All of this is fresh in my head because my son and I just redid the AC in my daughter's 92 Geo Storm. It was an aftermarket install that was screwed up because the switch signal from the panel was extremely low power (like 25ma) but was trying to drive the AC clutch (which required 2.5A). So it wasn't cycling at all. I ended up routing the signal to a 2N3055 NPN power transistor that drove the coil of an auto relay, which powered the clutch from a fused line directl6 from the battery. Works like a champ now. The low pressure switch on the drier switches the low power signal.


ga2500ev


----------



## aeroscott (Jan 5, 2008)

ga2500ev said:


> Just be aware that you'll still need the low pressure switch to turn the motor on and off. As the AC kicks in, the pressure on the low side drops. The low pressure switch cycles the compressor when the pressure drops too far (generally about 25 PSI). In normal systems, this cycles the AC clutch. If you remove the clutch then you are still responsible for cutting the motor when the pressure drops too far.
> 
> All of this is fresh in my head because my son and I just redid the AC in my daughter's 92 Geo Storm. It was an aftermarket install that was screwed up because the switch signal from the panel was extremely low power (like 25ma) but was trying to drive the AC clutch (which required 2.5A). So it wasn't cycling at all. I ended up routing the signal to a 2N3055 NPN power transistor that drove the coil of an auto relay, which powered the clutch from a fused line directl6 from the battery. Works like a champ now. The low pressure switch on the drier switches the low power signal.
> 
> ...


glade you pointed that out and good fix . on the clutch motor mod it will save at least 10% of the power over doing a belt drive . I want variable speed drive as well ( later) . when the car is 140 deg. and I'm soaking wet hot , have the air run at max rpm so i can get cooled down fast .how fast can these pumps be run ?


----------



## TX_Dj (Jul 25, 2008)

Scott,

Based on what I've read (admittedly not much) the compressors can run up to the max ICE redline, but what is the ratio difference between the crank pulley and the AC pulley?

Also, what I've read, is that the compressors are typically most efficient around 2500 rpm at the compressor.

This is why I was searching for a pack-voltage motor around 2500 rpm with enough gusto to keep the compressor turning at rated speed.
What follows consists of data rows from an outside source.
-- ==== Sys2Proof/Machine/Blocks/Host.lean ====
section
/-! DEFINITION. State of the host command path (05_host_command_path.md) that no register of Regs.lean holds. -/

namespace Sys2Proof.Machine

/-- A completion status of Table 5.8: SCT, SC, DNR and CRD (R97). -/
structure NvStatus where
  sct : Nat
  sc  : Nat
  dnr : Bool
  crd : Nat
  deriving DecidableEq, Repr

/-- An asynchronous event of Table 5.7, with the log page identifier it names (R96). -/
structure AsyncEvent where
  typ  : Nat
  info : Nat
  lid  : Nat
  deriving DecidableEq, Repr

/-- An entry of the Error Information log (Table 5.6: SCT 2h statuses and Internal Error). -/
structure ErrEntry where
  count : Nat
  qid   : Nat
  cid   : Nat
  st    : NvStatus
  lba   : Nat
  nsid  : Nat
  deriving DecidableEq, Repr

/-- A result of log page 06h (R92): the self-test code, its result code, and the namespace it was limited to. -/
structure SelfTestResult where
  code   : Nat
  result : Nat
  nsid   : Nat
  deriving DecidableEq, Repr

/-- The tag states of Table 5.2 (R87). -/
inductive TagState where
  | free | waiting | running | completing | aborted | discard
  deriving DecidableEq, Repr

/-- The kinds of command that take a context, and the background work that takes one. On an I/O queue a Disconnect, an opcode that is not
supported and a capsule whose CID is in use take one too, and so does an admin command. -/
inductive TagKind where
  | read | write | writeZeroes | dsm | flush
  | disconnect | badOpcode | conflict | admin
  | fill | stripeFlush | checkpoint | rebuild | repair | cupping | regrind | redo | selfTest | other
  deriving DecidableEq, Repr

/-- The commands of an admin queue (Table 5.3). -/
inductive AdminOp where
  | propertyGet | propertySet | getLogPage | identify | abort | getFeatures | setFeatures | asyncEvent | fwDownload | fwCommit
  | selfTest | keepAlive | chiebRequest | chiebReply | disconnect | invalid
  deriving DecidableEq, Repr

/-- A capsule of an admin queue: its command, and what the fuses and signatures say of the image that a Firmware Commit names. -/
structure AdminCap where
  op   : AdminOp
  cmd  : AdminCmd
  look : ImgLook
  deriving DecidableEq, Repr

/-- A capsule that the device has not run: an I/O command, an admin command, or a Connect of an admin or an I/O queue. -/
inductive Capsule where
  | io (kind : TagKind) (cmd : IoCmd)
  | admin (x : AdminCap)
  | connect (admin : Bool) (x : ConnectCmd)
  deriving DecidableEq, Repr

structure TagE where
  /-- State of Table 5.2 (R87). -/
  state : TagState
  /-- What the context serves. -/
  kind  : TagKind
  /-- Association index k of R77; 0 for background. -/
  assoc : Nat
  /-- Submission queue; 0 for a background brew (HCP_TAG_INFO0). -/
  qid   : Nat
  /-- CID of the command (HCP_TAG_INFO0). -/
  cid   : Nat
  /-- The capsule held while WAITING and read by the engines afterwards. -/
  cmd   : Option IoCmd
  /-- R107 forced the brew at the activation deadline. -/
  forced : Bool
  /-- Place of the capsule in the order of acceptance (R102). -/
  seq    : Nat
  /-- The command's completion capsule has been handed to the transport (R86, R87). -/
  sent   : Bool
  /-- The capsule of an admin command. -/
  adm    : Option AdminCap
  deriving DecidableEq, Repr

structure Assoc where
  /-- Host NQN of the Connect (R78). -/
  hostNqn   : Nqn
  /-- Tenant the host is bound to (R78). -/
  tenant    : Nat
  /-- A discovery association (R82). -/
  discovery : Bool
  /-- Connection of the admin queue (R80). -/
  adminConn : Nat
  /-- KATO in ms (R79). -/
  kato      : Nat
  /-- DT in ns at which the keep-alive timer last started (R81). -/
  kaStart   : Nat
  /-- CC as the host wrote it (R88, R106). -/
  cc        : Word
  /-- CSTS.RDY (R106). -/
  rdy       : Bool
  /-- CSTS.SHST (R106), and the DT in ns of the shutdown notification. -/
  shst      : Nat
  shAt      : Nat
  /-- Asynchronous Event Configuration, FID 0Bh (R96). -/
  aecfg     : Word
  /-- Submission and completion queues granted by Set Features 07h, once asked (R80). -/
  granted   : Option (Nat × Nat)
  /-- CIDs of the Asynchronous Event Requests outstanding, oldest first (R79). -/
  aers      : List Nat
  /-- Events that found no request outstanding, oldest first (R96). -/
  events    : List AsyncEvent
  /-- Event types masked until their log page is read with RAE 0 (R96). -/
  masked    : List AsyncEvent
  /-- Abort commands held at intake or in WAITING, and so outstanding (R79, R85, R107). -/
  aborts    : Nat
  /-- The controller's own power state (R112). -/
  ps        : Nat
  /-- APST enabled, and its table: idle power state and idle time in ms for each power state (R112). -/
  apstEn    : Bool
  apst      : List (Nat × Nat)
  /-- DT in ns since which the controller is idle: its last I/O command ended, or its power state changed (R112). -/
  idleAt    : Nat
  /-- ACRE of Host Behavior Support (R94, R97). -/
  acre      : Bool
  /-- The pending Chieb reply of the admin queue (R90). -/
  chieb     : Option (List Byte)
  /-- Error Information log, newest first, at most 256 entries (Table 5.4 ELPE, Table 5.6). -/
  errLog    : List ErrEntry
  /-- Errors counted since the association began (log 01h). -/
  errCount  : Nat
  /-- Changed Namespace List (Table 5.6, log 04h). -/
  changedNs : List Nat
  /-- The association has ended and its tags are not all FREE (R84). -/
  ending    : Bool
  /-- Device Self-test results, newest first (R92, log 06h). -/
  stLog     : List SelfTestResult
  deriving DecidableEq, Repr

/-- A connected I/O queue (R80). -/
structure HostQueue where
  assoc   : Nat
  qid     : Nat
  size    : Nat
  conn    : Nat
  ordered : Bool
  /-- The queue is released once its tags are FREE (R84). -/
  ending  : Bool
  /-- The queue uses NVMe/TCP (R80, R89). -/
  tcp     : Bool
  deriving DecidableEq, Repr

/-- A capsule that waits at intake (R85, R107). -/
structure IntakeEntry where
  conn : Nat
  cap  : Capsule
  deriving DecidableEq, Repr

/-- The Device Self-test that runs (R92). -/
structure DevTest where
  assoc    : Nat
  extended : Bool
  nsid     : Nat
  /-- Groups whose stripes the test reads (R92). -/
  groups   : List Nat
  deriving DecidableEq, Repr

structure HostPath where
  /-- Associations by index k (R77, R79, 05_host_command_path.md). Reset none. -/
  assocs  : Tab Assoc
  /-- Connected I/O queues by connection number (R80). Reset none. -/
  queues  : Tab HostQueue
  /-- Command contexts not FREE, by 20-bit tag (R85, R87). Reset none. -/
  tags    : Tab TagE
  /-- Capsules waiting at intake, in arrival order (R85). Reset none. -/
  intake  : List IntakeEntry
  /-- Capsules accepted so far (R102). Reset 0. -/
  capSeq  : Nat
  /-- Connection whose queue was served last from intake (R85: queues in turn). Reset 0. -/
  served  : Nat
  /-- The Device Self-test in progress (R92). Reset none. -/
  test    : Option DevTest
  /-- ANA change count of log page 0Ch, of which HCP_ANA_STAT shows [31:0] (R110). Reset 0. -/
  anaCnt  : Nat
  /-- Connections whose queue's Disconnect completed and that are about to close (R80). Reset none. -/
  closing : List Nat
  deriving DecidableEq, Repr

end Sys2Proof.Machine
end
Direct-drive is definitely the way to go, as far as keeping losses down.

To the OP, you'll certainly need a stable shared platform that both the motor and compressor attach to (to prevent any flexion that could put undue stress on either device's bearings) and probably some sort of keyed/taperlock something-or-other to keep the two devices attached at the shaft.
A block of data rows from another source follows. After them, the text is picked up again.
-- ==== Sys2Proof/Machine/Layout.lean ====
section
/-! DEFINITION. Groups, layouts, the code and addressing (09_layouts_and_write_path.md, R194 to R204). -/

namespace Sys2Proof.Machine

/-! ### A group's parameters (R194, GAL_GRP_CFG) -/

/-- Data strips of a group: 1 in a mirror layout (Table 9.1). -/
def Ctl.grpD (c : Ctl) (g : Nat) : Nat := if c.get (F.GAL_GRP_CFG_layout g) < 2 then 1 else max 1 (c.get (F.GAL_GRP_CFG_d g))

/-- Redundant strips of a group (Table 9.1). -/
def Ctl.grpP (c : Ctl) (g : Nat) : Nat :=
  match c.get (F.GAL_GRP_CFG_layout g) with | 0 => 1 | 1 => 2 | _ => c.get (F.GAL_GRP_CFG_p g)

/-- Members of a group. -/
def Ctl.grpN (c : Ctl) (g : Nat) : Nat := c.grpD g + c.grpP g

/-- Blocks in a strip of code `k` (GAL_GRP_CFG_n.strip). -/
def stripBlocks (k : Nat) : Nat := 2 ^ (k + 2)

/-- Blocks in a strip of a group. -/
def Ctl.grpS (c : Ctl) (g : Nat) : Nat := stripBlocks (c.get (F.GAL_GRP_CFG_strip g))

/-- Data blocks in a stripe of a group. -/
def Ctl.grpDS (c : Ctl) (g : Nat) : Nat := c.grpD g * c.grpS g

/-- Bay of a position: 0x1F for none (GAL_GRP_MEM_n_w). -/
def Ctl.bayAt (c : Ctl) (g pos : Nat) : Nat := getBits (c.rd (Reg.GAL_GRP_MEM g (pos / 6))) (5 * (pos % 6) + 4) (5 * (pos % 6))

/-- The state with a position's bay. -/
def Ctl.setBayAt (c : Ctl) (g pos bay : Nat) : Ctl :=
  c.wr (Reg.GAL_GRP_MEM g (pos / 6)) (setBits (c.rd (Reg.GAL_GRP_MEM g (pos / 6))) (5 * (pos % 6) + 4) (5 * (pos % 6)) bay)

/-- The positions of a group. -/
def Ctl.positions (c : Ctl) (g : Nat) : List Nat := List.range (c.grpN g)

/-- Bays of a group's members. -/
def Ctl.grpBays (c : Ctl) (g : Nat) : List Nat := (c.positions g).map (c.bayAt g)

/-- Whether a group is enabled. -/
def Ctl.grpEn (c : Ctl) (g : Nat) : Bool := c.flag (F.GAL_GRP_CFG_en g)

/-- Whether a group is READY. -/
def Ctl.grpReady (c : Ctl) (g : Nat) : Bool := c.grpEn g && c.get (F.GAL_GRP_CFG_state g) == 2

/-- The enabled groups. -/
def Ctl.groups (c : Ctl) : List Nat := (List.range 16).filter c.grpEn

/-- Stripes of the journal area of a group (GAL_GRP_JRN). -/
def Ctl.grpJ (c : Ctl) (g : Nat) : Nat := c.get (F.GAL_GRP_JRN_value g)

/-- Stripes of a group (GAL_GRP_STRIPES). -/
def Ctl.grpStot (c : Ctl) (g : Nat) : Nat := c.get (F.GAL_GRP_STRIPES_value g)

/-! ### Capacity (R201, R202) -/

/-- Usable member blocks of a smallest member of `cmin` blocks. -/
def usable (tagblk : Bool) (cmin : Nat) : Nat := if tagblk then (cmin - 256) / 257 * 256 else cmin - 256

/-- Whether J stripes hold the journal area of a group of Stot stripes of `ds` data blocks (R202). -/
def journalFits (ds stot j : Nat) : Bool := decide (((stot - j) * ds + 127) / 128 + 67108864 ≤ j * ds * 4096)

/-- The least J at or above `j`, within `fuel` steps of search by halves below `2^fuel`. -/
def journalSearch (ds stot : Nat) : Nat → Nat → Nat
  | 0, lo => lo
  | fuel + 1, lo => if journalFits ds stot (lo + 2 ^ fuel - 1) then journalSearch ds stot fuel lo else journalSearch ds stot fuel (lo + 2 ^ fuel)

/-- J of R202: the least stripe count that holds checkpoint slots and unit map. -/
def journalStripes (ds stot : Nat) : Nat := journalSearch ds stot 32 0

/-- Units of 4 MiB that a group's unit map takes (R205). -/
def umapUnits (ds stot j : Nat) : Nat := (((stot - j) * ds + 127) / 128 + 4194303) / 4194304

/-! ### The code (R197, R198) -/

/-- One doubling in GF(2^8) with polynomial 0x11D. -/
def gfDouble (a : Nat) : Nat := if a < 128 then 2 * a else (2 * a) ^^^ 0x11D

/-- Product in GF(2^8), over `k` bits of the second factor. -/
def gfMulBits : Nat → Nat → Nat → Nat
  | 0, _, _ => 0
  | k + 1, a, b => (if b % 2 = 1 then a else 0) ^^^ gfMulBits k (gfDouble a) (b / 2)

/-- Product in GF(2^8) (R197). -/
def gfMul (a b : Nat) : Nat := gfMulBits 8 a b

/-- The power `a^(2^(k+1) − 2)` of squares, which for k = 7 is the inverse. -/
def gfPow : Nat → Nat → Nat
  | 0, _ => 1
  | k + 1, a => gfMul (gfMul a a) (gfPow k (gfMul a a))

/-- Inverse in GF(2^8); 0 for 0. -/
def gfInv (a : Nat) : Nat := gfPow 7 a

/-- Coefficient c of parity row `j` and data column `i` (R198). -/
def gfCoef (j i : Nat) : Nat := gfMul (i + 4) (gfInv (j ^^^ (i + 4)))

/-- Sum of two byte runs. -/
def xorBytes (a b : List Byte) : List Byte := List.zipWith (fun x y => x ^^^ y) a b

/-- A byte run scaled by a field element. -/
def scaleBytes (k : Nat) (a : List Byte) : List Byte := a.map (fun x => BitVec.ofNat 8 (gfMul k x.toNat))

/-- Sum of scaled runs of length `n`. -/
def gfCombine (n : Nat) (rows : List (Nat × List Byte)) : List Byte :=
  rows.foldl (fun acc r => xorBytes acc (scaleBytes r.1 r.2)) (List.replicate n 0)

/-- Coefficient of parity row `j` and data column `i` in a group of a layout: a mirror's copies are equal to the data (R197, Table 9.1). -/
def layCoef (layout j i : Nat) : Nat := if layout < 2 then 1 else gfCoef j i

/-- Parity row `j` of the data runs (R197). -/
def gfParity (n j : Nat) (data : List (List Byte)) : List Byte :=
  gfCombine n ((List.range data.length).zip data |>.map (fun p => (gfCoef j p.1, p.2)))

/-- An equation of the erased columns: their coefficients and the right side. -/
abbrev GfEq := List Nat × List Byte

/-- One step of elimination on unknown `k`: a pivot taken from the equations left, and the unknown removed from all others. -/
def gfStep (acc : List GfEq × List GfEq) (k : Nat) : List GfEq × List GfEq :=
  match acc.2.find? (fun e => e.1.getD k 0 != 0) with
  | none => acc
  | some p =>
    let v := gfInv (p.1.getD k 0)
    let q : GfEq := (p.1.map (gfMul v), scaleBytes v p.2)
    let red (e : GfEq) : GfEq :=
      let f := e.1.getD k 0
      (List.zipWith (fun x y => x ^^^ gfMul f y) e.1 q.1, xorBytes e.2 (scaleBytes f q.2))
    (q :: acc.1.map red, (acc.2.erase p).map red)

/-- The erased data columns recovered from the known data columns and parity rows under coefficients `co`: none where there are too few
rows. -/
def gfSolve (co : Nat → Nat → Nat) (n : Nat) (lost : List Nat) (known : List (Nat × List Byte)) (par : List (Nat × List Byte)) :
    Option (List (Nat × List Byte)) :=
  let eqs : List GfEq := par.map (fun p =>
    (lost.map (co p.1), xorBytes p.2 (gfCombine n (known.map (fun d => (co p.1 d.1, d.2))))))
  let done := ((List.range lost.length).foldl gfStep ([], eqs)).1
  let unit (k : Nat) : List Nat := (List.range lost.length).map (fun i => if i = k then 1 else 0)
  if par.length < lost.length then none
  else (lost.zip (List.range lost.length)).mapM (fun p => (done.find? (fun e => e.1 == unit p.2)).map (fun e => (p.1, e.2)))

/-! ### Addressing (R200, R201) -/

/-- A key in the tables of a group: group and number below 2^40. -/
def grpKey (g n : Nat) : Nat := g * 2 ^ 40 + n

/-- Whether a namespace exists. -/
def Ctl.nsValid (c : Ctl) (ns : Nat) : Bool := decide (ns < 16384) && c.flag (F.GAL_NS_MAP2_valid ns)

/-- Group of a namespace. -/
def Ctl.nsGroup (c : Ctl) (ns : Nat) : Nat := c.get (F.GAL_NS_MAP2_group ns)

/-- Blocks of a namespace, NSZE. -/
def Ctl.nsze (c : Ctl) (ns : Nat) : Nat := c.get (F.GAL_NS_MAP1_c ns) * c.grpDS (c.nsGroup ns)

/-- Group block of a namespace LBA. -/
def Ctl.nsBlock (c : Ctl) (ns l : Nat) : Nat := l + c.get (F.GAL_NS_MAP0_e ns) * c.grpDS (c.nsGroup ns)

/-- Stripe of a group block. -/
def Ctl.stripeOf (c : Ctl) (g b : Nat) : Nat := c.grpJ g + b / c.grpDS g

/-- First block of a stripe at or above the journal area. -/
def Ctl.stripeBase (c : Ctl) (g s : Nat) : Nat := (s - c.grpJ g) * c.grpDS g

/-- Data strip of a group block. -/
def Ctl.stripOf (c : Ctl) (g b : Nat) : Nat := b % c.grpDS g / c.grpS g

/-- Strip offset (row) of a group block. -/
def Ctl.rowOf (c : Ctl) (g b : Nat) : Nat := b % c.grpS g

/-- Position of data strip `i` of stripe `s`. -/
def Ctl.dataPos (c : Ctl) (g s i : Nat) : Nat := (i + s % c.grpN g) % c.grpN g

/-- Position of parity strip `j` of stripe `s`. -/
def Ctl.parPos (c : Ctl) (g s j : Nat) : Nat := (c.grpD g + j + s % c.grpN g) % c.grpN g

/-- Member LBA of a member block (R201). -/
def Ctl.memberLba (c : Ctl) (g mb : Nat) : Nat :=
  if c.flag (F.GAL_GRP_CFG_tagblk g) then 256 + 257 * (mb / 256) + mb % 256 else 256 + mb

/-- The tag block of a member block in tag-block mode, as a member LBA, and the block's entry in it (R201). -/
def memberTag (mb : Nat) : Nat × Nat := (256 + 257 * (mb / 256) + 256, mb % 256)

/-- The tag block and the entry of the block at a member LBA. -/
def tagPlace (lba : Nat) : Nat × Nat := (256 + 257 * ((lba - 256) / 257) + 256, (lba - 256) % 257)

/-- Whether a group keeps its tags in tag blocks (R196). -/
def Ctl.tagblk (c : Ctl) (g : Nat) : Bool := c.flag (F.GAL_GRP_CFG_tagblk g)

/-- Bay and member LBA of a group block. -/
def Ctl.locate (c : Ctl) (g b : Nat) : Nat × Nat :=
  let s := c.stripeOf g b
  (c.bayAt g (c.dataPos g s (c.stripOf g b)), c.memberLba g (s * c.grpS g + c.rowOf g b))

/-- Group and position of a bay's member (RBD_MEM_STAT). -/
def Ctl.memState (c : Ctl) (bay : Nat) : Nat := c.get (F.RBD_MEM_STAT_state bay)

/-- Whether the member of a bay is used for reads and writes: not FAILED. -/
def Ctl.memUsable (c : Ctl) (bay : Nat) : Bool := decide (bay < 24) && c.memState bay != 2 && c.memState bay != 0

/-- Positions of a group that are FAILED. -/
def Ctl.failedPos (c : Ctl) (g : Nat) : List Nat := (c.positions g).filter (fun p => c.memState (c.bayAt g p) == 2)

/-- Whether a group is beyond its redundancy (R237). -/
def Ctl.beyond (c : Ctl) (g : Nat) : Bool := decide (c.grpP g < (c.failedPos g).length)

/-! ### Integrity tags (R203, R204) -/

/-- The 16-byte tag of a block: crc, lba_tag, gen (Table 9.2). -/
def tagOf (blk : List Byte) (b gen : Nat) : List Byte := leBytes 8 (crc64 blk) ++ leBytes 4 (b % 2 ^ 32) ++ leBytes 4 gen

/-- CRC CHK of a block against its tag (R204). -/
def chkTag (blk tag : List Byte) (b : Nat) : Bool :=
  leNat (tag.take 8) == crc64 blk && leNat ((tag.drop 8).take 4) == b % 2 ^ 32 && leNat ((tag.drop 12).take 4) != 0

/-- The generation written by an intent of sequence number `q` (R213). -/
def genOf (q : Nat) : Nat := (q - 1) % (2 ^ 32 - 1) + 1

/-- Whether a unit of a group is allocated (R205). -/
def Ctl.unitOn (c : Ctl) (g u : Nat) : Bool := Tab.has c.car.units (grpKey g u)

/-- Allocated units of a group. -/
def Ctl.grpUnits (c : Ctl) (g : Nat) : List Nat := (c.car.units.filter (fun p => p.1 / 2 ^ 40 == g)).map (fun p => p.1 % 2 ^ 40)

/-- The stored form of a unit. -/
def Ctl.unit? (c : Ctl) (g u : Nat) : Option UnitE := Tab.at? c.car.units (grpKey g u)

/-- Whether a member holds data of a block: its unit is allocated and its slot is used (R204, R271). -/
def Ctl.blockLive (c : Ctl) (g b : Nat) : Bool :=
  match c.unit? g (b / 16) with
  | none => false
  | some u => u.comp.isNone || decide (b % 16 < u.stored) || b % 16 == 15

/-- Usage of an allocated unit in bytes (R206). -/
def UnitE.bytes (u : UnitE) : Nat := match u.comp with | none => 65536 | some _ => 4096 * u.stored + 16

end Sys2Proof.Machine
end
Shouldn't be hard to do, but will require a little conscienscious engineering.


----------



## 1clue (Jul 21, 2008)

Save yourself some pain in this, and put in a flexible shaft coupling.

http://www.mcmaster.com/ go to page 1145. You can pick these things up at any HVAC shop, any farm supply or most hardware stores. Go to the electric motor section and they'll be on a wall, they're cheap.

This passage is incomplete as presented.